Search Guard relies heavily on TLS (Transport Layer Security) to secure Elasticsearch and to meet compliance regulations like HIPAA, GDPR, PCI-DSS, SOX or ISO. This article explains the basics of TLS and why it is the best technology for securing and encrypting data at the moment.
Secured inter-node communication is a must-have when protecting Elasticsearch clusters. We have explained that in an article “Security in Distributed Systems”. Several things can go wrong when communicating plain text messages over a network:
- Eavesdropping – An attacker may read a message once it is sent over network.
- Message Tampering – An attacker may modify a message and a receiver may decode it without noticing that it has been changed. To protect against it, integrity of messages needs to be checked.
- Message forgery – It is the attacker who sends messages to a server but the server thinks it is a client.
- Man-in-the-middle – An attacker acts as a server to a client and as a client to a server. He gets messages from a client, communicates with server and sends some messages back to a client.
TLS (Transport Layer Security) is currently the best available technology that protects against those risks and of course is applied within Search Guard.
Symmetric and asymmetric cryptography
We start with symmetric and asymmetric cryptography. Symmetric cryptography assumes that both communication parties share the same key that is used to encrypt and decrypt messages.
Symmetric encryption algorithms perform best and are widely used in the industry. Unfortunately they require both sides to share the same key and provide no mechanisms to do so.
Here PKI (public key infrastructure) and asymmetric encryption comes in place. It assumes both sides of the communication have two keys: public and private. Public key is known to everyone while a private key of an actor is only known to him. Sender uses receiver’s public key to encrypt the message and the receiver uses its private key to decrypt cipher text into original.
PKI can be used for both parties to agree on a symmetric key. Unfortunately it is still not enough as none of the sides is able to guarantee identity of the other. This can be only done by a third party that confirms identities in a form of certificates and is trusted by all actors.

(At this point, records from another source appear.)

-- ==== Sys2Proof/Machine/Ops.lean ====
section
/-! DEFINITION. The operations that instructions share: the issuing path and its stops, code lines, traps (R220 to
R227) and the return from one (R228), kills (R416), transaction aborts (R206), retiring an instruction (R93, R130). -/

namespace Sys2Proof.Machine

open Sys2Proof

/-- The first number from 1 to `n` that is not in use, searched from `k` on and around. -/
def unused (k n : Nat) (used : List Nat) : Option Nat :=
  ((List.range (used.length + 1)).map fun i => (k + i) % n + 1).find? fun x => !used.contains x

/-! ### Code lines (R94, R283) -/

/-- Virtual address of a code address of a launch (R222). -/
def Launch.codeVa (l : Launch) (c : Word) : Nat := l.kaddr + c.toNat

/-- Is it the line of a launch's block at an address? A DET block reads its lines through its own view (R242). -/
def CodeLine.is (x : CodeLine) (l : Launch) (b line : Nat) : Bool :=
  x.ctx == l.ctxid && x.va == line && x.owner == (if l.det then some b else none)

/-- The I-cache line that holds a code address of a block, with the word's place in it. -/
def State.codeLine (s : State) (core b : Nat) (l : Launch) (c : Word) : Option (CodeLine × Nat) :=
  let va := l.codeVa c
  ((s.core core).icache.find? fun x => x.is l b (va / 128 * 128)).map fun x => (x, va % 128 / 4)

/-- A code word in the I-cache. -/
def State.codeWord (s : State) (core b : Nat) (l : Launch) (c : Word) : Option Word :=
  (s.codeLine core b l c).map fun x => x.1.words.getD x.2 0#32

/-- The header-map bit of a code word in the I-cache (R94). -/
def State.mapBit (s : State) (core b : Nat) (l : Launch) (c : Word) : Option Bool :=
  (s.codeLine core b l c).map fun x => x.1.map.getLsbD x.2

/-! ### Register pointers and lanes -/

/-- The entry that a register of a path points to (0 is the zero entry). -/
def regPtr (w : Warp) (p : Path) (cls : RegClass) (n : Nat) : Nat :=
  match cls with
  | .v => (alook n w.v).getD 0
  | .s => (alook n p.s).getD 0
  | .p => (alook n w.p).getD 0

/-- One register's value in a lane; `p7` reads true (R57). -/
def CoreSt.regLane (c : CoreSt) (w : Warp) (p : Path) (cls : RegClass) (n l : Nat) : Word :=
  if cls == .p && n == 7 then 1#32 else c.laneVal (regPtr w p cls n) l

/-- Point a register of a path at an entry; a write of `s` on a divided warp is recorded (R53). -/
def State.point (s : State) (b w pid : Nat) (cls : RegClass) (n eid : Nat) : State :=
  match cls with
  | .v => s.modWarp b w fun x => { x with v := setPtr n eid x.v }
  | .p => s.modWarp b w fun x => { x with p := setPtr n eid x.p }
  | .s =>
    let serial := s.serial
    s.fresh.modWarp b w fun x =>
      let many := decide (1 < x.paths.length)
      x.modPath pid fun p =>
        { p with s := setPtr n eid p.s,
                 log := if many then aput n (serial :: (alook n p.log).getD []) p.log else p.log }

/-! ### The issuing path -/

/-- Everything an instruction acts in: the issuing path and what holds it. -/
structure Cx where
  s : State
  b : Nat
  w : Nat
  pid : Nat
  blk : Block
  wp : Warp
  pt : Path
  l : Launch
  width : Nat
  core : Nat
  cst : CoreSt
  deriving Repr, Inhabited

/-- The context of a path. -/
def State.cxOf (s : State) (b w pid : Nat) : Option Cx :=
  match s.block? b with
  | none => none
  | some blk =>
    match (blk.warp w).path? pid, s.launch? blk.launch with
    | some pt, some l =>
      some { s := s, b := b, w := w, pid := pid, blk := blk, wp := blk.warp w, pt := pt, l := l, width := l.w,
             core := blk.core, cst := s.core blk.core }
    | _, _ => none

/-- The context of the issuing path. -/
def State.cx (s : State) : Option Cx :=
  match s.issuing with
  | none => none
  | some i => s.cxOf i.block i.warp i.path

/-- The same path in a later state. -/
def Cx.at (c : Cx) (s : State) : Cx := (s.cxOf c.b c.w c.pid).getD c

/-- The warp that acts, for `DEATHS` (R56). -/
def Cx.actor (c : Cx) : Option (Nat × Nat) := some (c.b, c.w)

/-- Lanes of the path. -/
def Cx.active (c : Cx) : Mask := c.pt.mask

/-- Lanes of a predicate register. -/
def Cx.pmask (c : Cx) (n : Nat) : Mask :=
  Mask.ofFn c.width fun l => (c.cst.regLane c.wp c.pt .p n l).getLsbD 0

/-- Acting lanes under a guard (R101, R296). -/
def Cx.acting (c : Cx) (g : Guard) : Mask :=
  let m := c.pmask g.p.toNat
  c.active &&& (if g.neg then ~~~ m else m)

/-- Acting lanes that are no helper lanes (R28). -/
def Cx.doing (c : Cx) (g : Guard) : Mask := c.acting g &&& ~~~ c.wp.helpers

/-- Is the launch in DET mode? -/
def Cx.det (c : Cx) : Bool := c.l.det
/-- Is a transaction open? -/
def Cx.inTx (c : Cx) : Bool := c.wp.tx.isSome

/-- Why an instruction does not complete as itself. -/
inductive Stop where
  /-- A precise trap (R220), with its detail. -/
  | trap (cause info : Nat)
  /-- The instruction stalls: nothing of it happens, and it is tried again later. -/
  | stall
  /-- It stalls, and an event is due first. -/
  | await (e : Instr)
  /-- It aborts the warp's transaction (R206): CODE and ARG. -/
  | abort (code arg : Nat)
  /-- It reads a byte marked as poisoned: an uncorrectable error of its block (R261). -/
  | lost
  /-- It waits to read an entry that another warp produces, or adopts it when it is abandoned (R45, R50). -/
  | waitEntry (eid : Nat)
  /-- A trap whose lanes roll back alone under `TRY.L` (R209): cause, detail, lanes. -/
  | laneTrap (cause info : Nat) (lanes : Mask)
  deriving DecidableEq, Repr, Inhabited

/-- A guard on going on. -/
def require (b : Bool) (e : Stop) : Except Stop Unit := if b then .ok () else .error e

/-- Trap causes (R221). -/
def tcILLOP : Nat := 0x01
/-- RESBITS. -/
def tcRESBITS : Nat := 0x02
/-- BADOPND. -/
def tcBADOPND : Nat := 0x03
/-- BADCLAUSE. -/
def tcBADCLAUSE : Nat := 0x04
/-- CLASSMIX. -/
def tcCLASSMIX : Nat := 0x05
/-- BADTARGET. -/
def tcBADTARGET : Nat := 0x06
/-- NONUNIFORM. -/
def tcNONUNIFORM : Nat := 0x07
/-- INDEX. -/
def tcINDEX : Nat := 0x08
/-- SCHED. -/
def tcSCHED : Nat := 0x09
/-- MISALIGN. -/
def tcMISALIGN : Nat := 0x0A
/-- TRANSLATE. -/
def tcTRANSLATE : Nat := 0x0B
/-- PROTECT. -/
def tcPROTECT : Nat := 0x0C
/-- COPYRANGE. -/
def tcCOPYRANGE : Nat := 0x0D
/-- FMTPARTIAL. -/
def tcFMTPARTIAL : Nat := 0x0E
/-- LINEAGEWRITE. -/
def tcLINEAGEWRITE : Nat := 0x0F
/-- RNGWRAP. -/
def tcRNGWRAP : Nat := 0x10
/-- OWNERSHIP. -/
def tcOWNERSHIP : Nat := 0x13
/-- BKPT. -/
def tcBKPT : Nat := 0x18
/-- TRAPINSN. -/
def tcTRAPINSN : Nat := 0x19
/-- FPEXC. -/
def tcFPEXC : Nat := 0x1A
/-- STACKOVF. -/
def tcSTACKOVF : Nat := 0x1B
/-- WTREE. -/
def tcWTREE : Nat := 0x1C
/-- MATRIXPARAM. -/
def tcMATRIXPARAM : Nat := 0x1D

/-! ### Frames (R224, R279) -/

/-- Writes to scratchpad end the links whose slots they touch (R226). `only` limits a write in one block's DET view. -/
def State.endLinks (s : State) (pa n : Nat) (only : Option Nat := none) : State :=
  if s.blocks.any (fun b => b.warps.any fun w => !w.links.isEmpty) then
    { s with blocks := s.blocks.map fun b =>
        if only.isSome && only != some b.id then b else
        { b with warps := b.warps.map fun w =>
            if w.links.isEmpty then w else
            let base := s.framePa b.core (s.launch b.launch) w false
            { w with links := w.links.filter fun k =>
                let a := base + slotOf k.1 k.2.1
                !(decide (a < pa + n) && decide (pa < a + slotLen k.1)) } } }
  else s

/-- Does a transaction hold a sector of the range (R203)? -/
def Tx.touches (t : Tx) (space a n : Nat) : Bool :=
  t.reads.any (fun r => r.1 == space && overlap (32 * r.2) 32 a n) ||
    t.writes.any fun w => w.space == space && overlap (w.addr / 32 * 32) 32 a n

/-- A write makes other warps' transactions conflict (R203). `only` limits it to one block's warps; a write to scratchpad outside a
block's view meets no transaction of a DET block (R253). -/
def State.conflicts (s : State) (by_ : Option (Nat × Nat)) (only : Option Nat) (space a n : Nat) : State :=
  if s.blocks.any (fun b => b.warps.any fun w => w.tx.isSome) then
    { s with blocks := s.blocks.map fun b =>
        if (only.isSome && only != some b.id) || (only.isNone && (s.launch b.launch).det) then b else
        { b with warps := b.warps.map fun w =>
            match w.tx with
            | some t => if by_ != some (b.id, w.idx) && t.touches space a n then { w with tx := some { t with conflict := true } } else w
            | none => w } }
  else s

/-- Running DET launches keep what their latest merge left in bytes that are about to be overwritten (R242). -/
def State.keepPrior (s : State) (hbm : Bool) (a n : Nat) : State :=
  { s with launches := s.launches.map fun l =>
      if !l.det || l.phase != .running then l else
      { l with base := (List.range n).foldl (fun x i =>
          if (alook (lineAddr hbm (a + i)) x).isSome then x else (lineAddr hbm (a + i), s.memGet hbm (a + i)) :: x) l.base } }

Moreover we need to ensure that the receiver gets exactly the same message that came out of the sender. This can be done by checksums sent with each message that ensure message integrity.
What is TLS?
Public key infrastructure, symmetric encryption, certificates and checksums… It is quite a lot. Fortunately there is a standard that applies it. TLS (Transport Layer Security) is a framework that uses symmetric and asymmetric encryption algorithms and protects communication against risks we have mentioned earlier. It allows multiple encryption algorithms and allows client and receiver to agree on a one that is supported by both.
Let us have a look at TLS handshake, the key feature of TLS that allows both sides to negotiate security mechanisms used for securing communication channel:
- Client starts with “Client Hello” message that contains the highest TLS version it allows and a list of cipher suites and compression methods it supports.
- Server responds with “Server hello”. It sends chosen cipher suite, its key that will be used for an encryption and a certificate that depends on a chosen cipher suite.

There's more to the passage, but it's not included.